EXERCISE DETAILS:
Between the line containing "5 and 6. -/" and the line containing "let s := forEach (jobDies" lies a run of lines; give that run again exactly, with both of those lines, and nothing else from the entries below.

+++ THE INPUT +++

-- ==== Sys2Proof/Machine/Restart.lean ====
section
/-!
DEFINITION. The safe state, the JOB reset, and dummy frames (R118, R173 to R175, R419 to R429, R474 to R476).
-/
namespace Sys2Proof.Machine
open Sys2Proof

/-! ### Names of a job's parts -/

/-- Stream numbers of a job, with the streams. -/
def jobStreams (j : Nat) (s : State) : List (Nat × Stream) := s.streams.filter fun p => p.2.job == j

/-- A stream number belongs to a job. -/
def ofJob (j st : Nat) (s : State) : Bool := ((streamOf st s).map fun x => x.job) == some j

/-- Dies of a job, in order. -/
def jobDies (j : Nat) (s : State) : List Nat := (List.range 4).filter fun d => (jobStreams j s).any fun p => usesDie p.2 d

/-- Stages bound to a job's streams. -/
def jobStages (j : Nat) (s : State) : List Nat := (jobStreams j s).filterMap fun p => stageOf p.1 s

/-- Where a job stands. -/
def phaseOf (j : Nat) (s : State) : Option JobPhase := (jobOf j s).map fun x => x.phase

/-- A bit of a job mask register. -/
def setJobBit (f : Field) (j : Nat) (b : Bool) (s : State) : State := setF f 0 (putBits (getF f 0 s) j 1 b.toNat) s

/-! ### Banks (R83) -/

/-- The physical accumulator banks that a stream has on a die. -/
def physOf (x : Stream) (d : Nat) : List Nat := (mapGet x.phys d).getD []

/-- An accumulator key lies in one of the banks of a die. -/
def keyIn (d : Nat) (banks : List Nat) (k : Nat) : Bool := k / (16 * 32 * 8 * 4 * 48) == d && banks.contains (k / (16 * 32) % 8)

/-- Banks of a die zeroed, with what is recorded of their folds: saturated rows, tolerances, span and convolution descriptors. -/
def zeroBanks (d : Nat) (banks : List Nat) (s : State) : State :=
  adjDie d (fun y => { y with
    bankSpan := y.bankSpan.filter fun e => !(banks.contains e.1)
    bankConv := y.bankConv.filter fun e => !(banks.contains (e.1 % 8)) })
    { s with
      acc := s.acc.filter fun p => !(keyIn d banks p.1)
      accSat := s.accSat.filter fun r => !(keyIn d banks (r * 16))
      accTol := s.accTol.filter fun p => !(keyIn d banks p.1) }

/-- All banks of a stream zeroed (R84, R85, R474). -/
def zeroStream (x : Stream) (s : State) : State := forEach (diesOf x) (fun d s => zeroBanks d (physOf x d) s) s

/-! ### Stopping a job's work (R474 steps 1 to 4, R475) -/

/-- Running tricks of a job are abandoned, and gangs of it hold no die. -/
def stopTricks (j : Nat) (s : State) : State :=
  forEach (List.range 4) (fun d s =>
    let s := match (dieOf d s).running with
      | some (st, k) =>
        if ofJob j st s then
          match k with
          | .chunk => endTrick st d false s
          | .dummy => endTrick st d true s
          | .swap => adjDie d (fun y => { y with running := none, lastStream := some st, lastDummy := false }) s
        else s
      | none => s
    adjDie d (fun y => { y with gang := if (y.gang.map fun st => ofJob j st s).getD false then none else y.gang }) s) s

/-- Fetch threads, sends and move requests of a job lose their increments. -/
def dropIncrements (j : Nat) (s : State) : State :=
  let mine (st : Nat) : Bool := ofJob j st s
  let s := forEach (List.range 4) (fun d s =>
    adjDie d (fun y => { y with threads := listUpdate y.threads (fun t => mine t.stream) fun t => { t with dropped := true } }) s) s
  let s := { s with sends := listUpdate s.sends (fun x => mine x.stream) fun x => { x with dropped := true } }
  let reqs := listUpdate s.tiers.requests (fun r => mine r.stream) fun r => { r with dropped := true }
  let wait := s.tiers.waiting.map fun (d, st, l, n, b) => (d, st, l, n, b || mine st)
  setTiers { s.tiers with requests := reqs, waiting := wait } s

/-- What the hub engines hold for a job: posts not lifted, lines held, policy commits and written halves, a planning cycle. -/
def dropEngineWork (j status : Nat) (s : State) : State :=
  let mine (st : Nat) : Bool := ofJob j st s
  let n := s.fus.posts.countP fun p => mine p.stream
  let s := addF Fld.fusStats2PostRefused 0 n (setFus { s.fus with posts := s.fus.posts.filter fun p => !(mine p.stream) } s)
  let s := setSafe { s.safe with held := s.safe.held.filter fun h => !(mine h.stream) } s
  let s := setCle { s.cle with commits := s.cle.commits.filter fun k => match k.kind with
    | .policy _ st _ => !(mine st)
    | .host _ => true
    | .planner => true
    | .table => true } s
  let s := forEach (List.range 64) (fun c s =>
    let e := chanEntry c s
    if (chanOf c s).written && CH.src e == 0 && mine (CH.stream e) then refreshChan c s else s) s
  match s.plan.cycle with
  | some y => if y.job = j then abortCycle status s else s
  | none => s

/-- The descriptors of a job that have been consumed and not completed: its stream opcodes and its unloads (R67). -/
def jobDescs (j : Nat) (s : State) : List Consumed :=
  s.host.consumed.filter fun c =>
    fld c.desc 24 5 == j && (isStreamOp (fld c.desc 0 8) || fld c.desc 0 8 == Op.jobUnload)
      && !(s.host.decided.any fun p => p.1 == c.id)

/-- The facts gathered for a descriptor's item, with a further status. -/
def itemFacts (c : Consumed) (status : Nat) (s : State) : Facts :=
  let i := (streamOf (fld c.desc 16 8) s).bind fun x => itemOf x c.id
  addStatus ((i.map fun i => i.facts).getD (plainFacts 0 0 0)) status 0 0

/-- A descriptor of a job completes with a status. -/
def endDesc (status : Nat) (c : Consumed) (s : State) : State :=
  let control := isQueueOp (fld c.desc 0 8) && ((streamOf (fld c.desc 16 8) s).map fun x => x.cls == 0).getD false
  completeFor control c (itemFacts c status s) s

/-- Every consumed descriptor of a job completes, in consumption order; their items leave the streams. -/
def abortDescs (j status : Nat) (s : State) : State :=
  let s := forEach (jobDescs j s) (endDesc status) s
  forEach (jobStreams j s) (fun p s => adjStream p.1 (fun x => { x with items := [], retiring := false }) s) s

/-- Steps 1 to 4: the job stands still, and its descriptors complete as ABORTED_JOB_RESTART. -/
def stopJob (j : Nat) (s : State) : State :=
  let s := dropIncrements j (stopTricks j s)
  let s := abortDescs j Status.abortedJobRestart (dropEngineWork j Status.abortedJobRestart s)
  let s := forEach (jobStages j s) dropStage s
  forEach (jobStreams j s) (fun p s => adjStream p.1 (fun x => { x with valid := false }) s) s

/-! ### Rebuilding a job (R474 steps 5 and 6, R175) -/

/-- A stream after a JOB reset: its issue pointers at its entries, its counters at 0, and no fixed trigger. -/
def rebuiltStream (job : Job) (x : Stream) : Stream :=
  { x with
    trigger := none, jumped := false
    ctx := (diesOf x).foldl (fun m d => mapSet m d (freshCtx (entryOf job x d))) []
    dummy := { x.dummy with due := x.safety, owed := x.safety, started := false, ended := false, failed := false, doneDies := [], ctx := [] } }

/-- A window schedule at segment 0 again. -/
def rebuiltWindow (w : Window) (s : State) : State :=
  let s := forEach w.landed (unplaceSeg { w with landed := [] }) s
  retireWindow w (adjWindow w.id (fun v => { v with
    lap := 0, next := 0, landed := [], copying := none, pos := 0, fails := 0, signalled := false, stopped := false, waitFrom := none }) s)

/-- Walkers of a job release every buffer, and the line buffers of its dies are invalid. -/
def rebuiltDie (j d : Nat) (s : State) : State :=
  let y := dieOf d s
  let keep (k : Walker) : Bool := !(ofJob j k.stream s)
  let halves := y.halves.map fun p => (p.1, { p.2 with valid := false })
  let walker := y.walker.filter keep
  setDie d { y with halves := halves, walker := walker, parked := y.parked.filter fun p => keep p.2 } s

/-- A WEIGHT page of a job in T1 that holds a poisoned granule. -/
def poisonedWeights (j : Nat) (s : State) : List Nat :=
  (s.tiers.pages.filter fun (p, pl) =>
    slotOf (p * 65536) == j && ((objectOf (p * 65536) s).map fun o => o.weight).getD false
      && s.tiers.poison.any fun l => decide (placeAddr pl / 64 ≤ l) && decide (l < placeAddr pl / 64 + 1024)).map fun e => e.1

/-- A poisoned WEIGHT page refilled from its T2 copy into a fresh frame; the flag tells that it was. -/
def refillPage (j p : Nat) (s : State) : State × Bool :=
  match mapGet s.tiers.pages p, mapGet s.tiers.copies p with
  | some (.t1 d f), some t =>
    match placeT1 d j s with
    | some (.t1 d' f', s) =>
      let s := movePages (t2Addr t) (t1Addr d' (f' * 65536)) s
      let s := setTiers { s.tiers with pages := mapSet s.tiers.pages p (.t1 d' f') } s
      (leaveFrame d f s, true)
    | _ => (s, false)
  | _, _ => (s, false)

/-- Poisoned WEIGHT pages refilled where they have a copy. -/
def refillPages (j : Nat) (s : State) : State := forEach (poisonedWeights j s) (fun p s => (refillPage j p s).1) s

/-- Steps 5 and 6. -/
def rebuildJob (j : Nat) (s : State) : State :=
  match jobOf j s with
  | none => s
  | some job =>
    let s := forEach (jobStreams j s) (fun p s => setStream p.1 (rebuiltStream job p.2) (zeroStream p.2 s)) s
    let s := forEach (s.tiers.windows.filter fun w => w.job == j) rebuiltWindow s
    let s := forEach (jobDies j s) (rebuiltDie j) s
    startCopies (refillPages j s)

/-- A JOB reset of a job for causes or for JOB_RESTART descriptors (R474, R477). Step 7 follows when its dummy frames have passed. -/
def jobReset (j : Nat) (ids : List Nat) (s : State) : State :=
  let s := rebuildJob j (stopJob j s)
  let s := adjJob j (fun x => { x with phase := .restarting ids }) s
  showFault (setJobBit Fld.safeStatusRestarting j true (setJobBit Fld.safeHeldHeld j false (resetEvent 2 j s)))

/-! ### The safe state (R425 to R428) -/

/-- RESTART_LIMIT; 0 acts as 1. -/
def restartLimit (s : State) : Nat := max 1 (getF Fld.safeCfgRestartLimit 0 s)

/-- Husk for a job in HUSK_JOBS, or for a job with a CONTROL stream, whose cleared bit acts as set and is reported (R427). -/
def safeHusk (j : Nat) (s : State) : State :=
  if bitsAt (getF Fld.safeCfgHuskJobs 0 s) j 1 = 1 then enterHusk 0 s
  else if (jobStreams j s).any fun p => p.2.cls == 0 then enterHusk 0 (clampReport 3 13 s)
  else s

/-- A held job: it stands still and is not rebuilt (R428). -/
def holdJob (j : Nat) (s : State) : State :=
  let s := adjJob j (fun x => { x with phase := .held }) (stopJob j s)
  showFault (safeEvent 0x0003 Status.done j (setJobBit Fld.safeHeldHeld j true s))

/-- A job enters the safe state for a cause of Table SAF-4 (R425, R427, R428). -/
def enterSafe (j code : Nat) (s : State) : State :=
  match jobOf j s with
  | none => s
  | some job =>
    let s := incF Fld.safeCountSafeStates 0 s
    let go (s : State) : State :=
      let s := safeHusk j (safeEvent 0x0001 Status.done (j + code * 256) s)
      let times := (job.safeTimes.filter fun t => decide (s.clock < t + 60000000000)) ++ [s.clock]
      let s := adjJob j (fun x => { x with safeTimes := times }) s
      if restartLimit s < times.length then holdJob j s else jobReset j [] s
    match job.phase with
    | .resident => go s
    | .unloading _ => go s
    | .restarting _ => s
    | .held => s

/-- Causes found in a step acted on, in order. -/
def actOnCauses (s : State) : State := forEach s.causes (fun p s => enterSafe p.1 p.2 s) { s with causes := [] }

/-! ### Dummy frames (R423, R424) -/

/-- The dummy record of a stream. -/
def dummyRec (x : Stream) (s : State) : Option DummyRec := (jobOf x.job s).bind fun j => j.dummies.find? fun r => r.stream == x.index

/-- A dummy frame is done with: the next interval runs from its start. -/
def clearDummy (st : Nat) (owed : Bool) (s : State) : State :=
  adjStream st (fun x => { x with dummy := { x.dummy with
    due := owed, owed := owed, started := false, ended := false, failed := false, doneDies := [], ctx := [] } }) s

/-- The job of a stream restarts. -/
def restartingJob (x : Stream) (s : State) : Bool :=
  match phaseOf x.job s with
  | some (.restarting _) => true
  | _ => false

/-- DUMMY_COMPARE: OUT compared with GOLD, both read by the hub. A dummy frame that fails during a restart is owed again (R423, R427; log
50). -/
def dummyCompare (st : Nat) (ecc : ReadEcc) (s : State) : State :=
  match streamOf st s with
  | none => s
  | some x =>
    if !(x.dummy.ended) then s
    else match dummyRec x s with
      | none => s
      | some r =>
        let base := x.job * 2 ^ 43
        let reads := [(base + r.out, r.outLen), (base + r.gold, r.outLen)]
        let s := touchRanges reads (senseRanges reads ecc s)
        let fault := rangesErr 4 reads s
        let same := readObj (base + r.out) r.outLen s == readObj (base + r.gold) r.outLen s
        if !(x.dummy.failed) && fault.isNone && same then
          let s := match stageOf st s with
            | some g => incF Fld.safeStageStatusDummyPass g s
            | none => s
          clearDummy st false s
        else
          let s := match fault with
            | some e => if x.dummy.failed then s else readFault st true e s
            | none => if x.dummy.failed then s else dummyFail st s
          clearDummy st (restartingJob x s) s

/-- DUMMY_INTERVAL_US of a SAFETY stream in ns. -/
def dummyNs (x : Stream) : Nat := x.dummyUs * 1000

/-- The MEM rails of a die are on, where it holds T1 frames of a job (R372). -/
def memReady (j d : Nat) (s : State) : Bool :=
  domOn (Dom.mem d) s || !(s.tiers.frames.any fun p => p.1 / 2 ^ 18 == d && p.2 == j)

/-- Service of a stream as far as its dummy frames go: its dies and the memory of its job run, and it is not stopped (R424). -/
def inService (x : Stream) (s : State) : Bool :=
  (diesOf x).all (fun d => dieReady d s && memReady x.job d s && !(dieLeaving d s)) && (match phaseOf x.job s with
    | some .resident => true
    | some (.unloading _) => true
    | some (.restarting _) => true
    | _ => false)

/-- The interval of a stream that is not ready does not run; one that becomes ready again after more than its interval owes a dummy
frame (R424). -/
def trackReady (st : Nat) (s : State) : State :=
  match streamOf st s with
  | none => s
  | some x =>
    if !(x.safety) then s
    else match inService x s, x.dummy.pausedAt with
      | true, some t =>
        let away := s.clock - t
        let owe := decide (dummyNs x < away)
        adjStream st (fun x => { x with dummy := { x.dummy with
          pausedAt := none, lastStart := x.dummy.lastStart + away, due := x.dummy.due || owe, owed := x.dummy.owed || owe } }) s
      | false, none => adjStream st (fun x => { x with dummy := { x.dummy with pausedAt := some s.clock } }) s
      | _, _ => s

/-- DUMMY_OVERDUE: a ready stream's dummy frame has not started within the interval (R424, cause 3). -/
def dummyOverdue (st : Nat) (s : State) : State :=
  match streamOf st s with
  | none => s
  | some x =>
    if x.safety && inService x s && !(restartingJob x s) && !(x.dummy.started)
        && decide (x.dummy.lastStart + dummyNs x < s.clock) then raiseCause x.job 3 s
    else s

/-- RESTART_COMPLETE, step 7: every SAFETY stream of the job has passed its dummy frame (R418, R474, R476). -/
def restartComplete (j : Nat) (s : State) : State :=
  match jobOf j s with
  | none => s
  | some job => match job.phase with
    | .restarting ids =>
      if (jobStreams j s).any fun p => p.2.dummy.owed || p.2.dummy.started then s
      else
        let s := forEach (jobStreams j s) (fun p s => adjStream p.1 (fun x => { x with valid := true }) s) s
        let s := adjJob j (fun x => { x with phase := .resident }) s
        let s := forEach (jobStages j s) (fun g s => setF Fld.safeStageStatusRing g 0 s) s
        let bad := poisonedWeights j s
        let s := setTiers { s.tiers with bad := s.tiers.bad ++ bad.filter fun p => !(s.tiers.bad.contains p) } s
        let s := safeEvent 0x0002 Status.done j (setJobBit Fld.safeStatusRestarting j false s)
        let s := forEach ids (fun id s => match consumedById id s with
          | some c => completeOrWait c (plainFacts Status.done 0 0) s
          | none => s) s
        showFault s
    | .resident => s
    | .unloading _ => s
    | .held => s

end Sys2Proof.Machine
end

+++

SOLUTION TO THIS PROBLEM:
/-- Steps 5 and 6. -/
def rebuildJob (j : Nat) (s : State) : State :=
  match jobOf j s with
  | none => s
  | some job =>
    let s := forEach (jobStreams j s) (fun p s => setStream p.1 (rebuiltStream job p.2) (zeroStream p.2 s)) s
    let s := forEach (s.tiers.windows.filter fun w => w.job == j) rebuiltWindow s
    let s := forEach (jobDies j s) (rebuiltDie j) s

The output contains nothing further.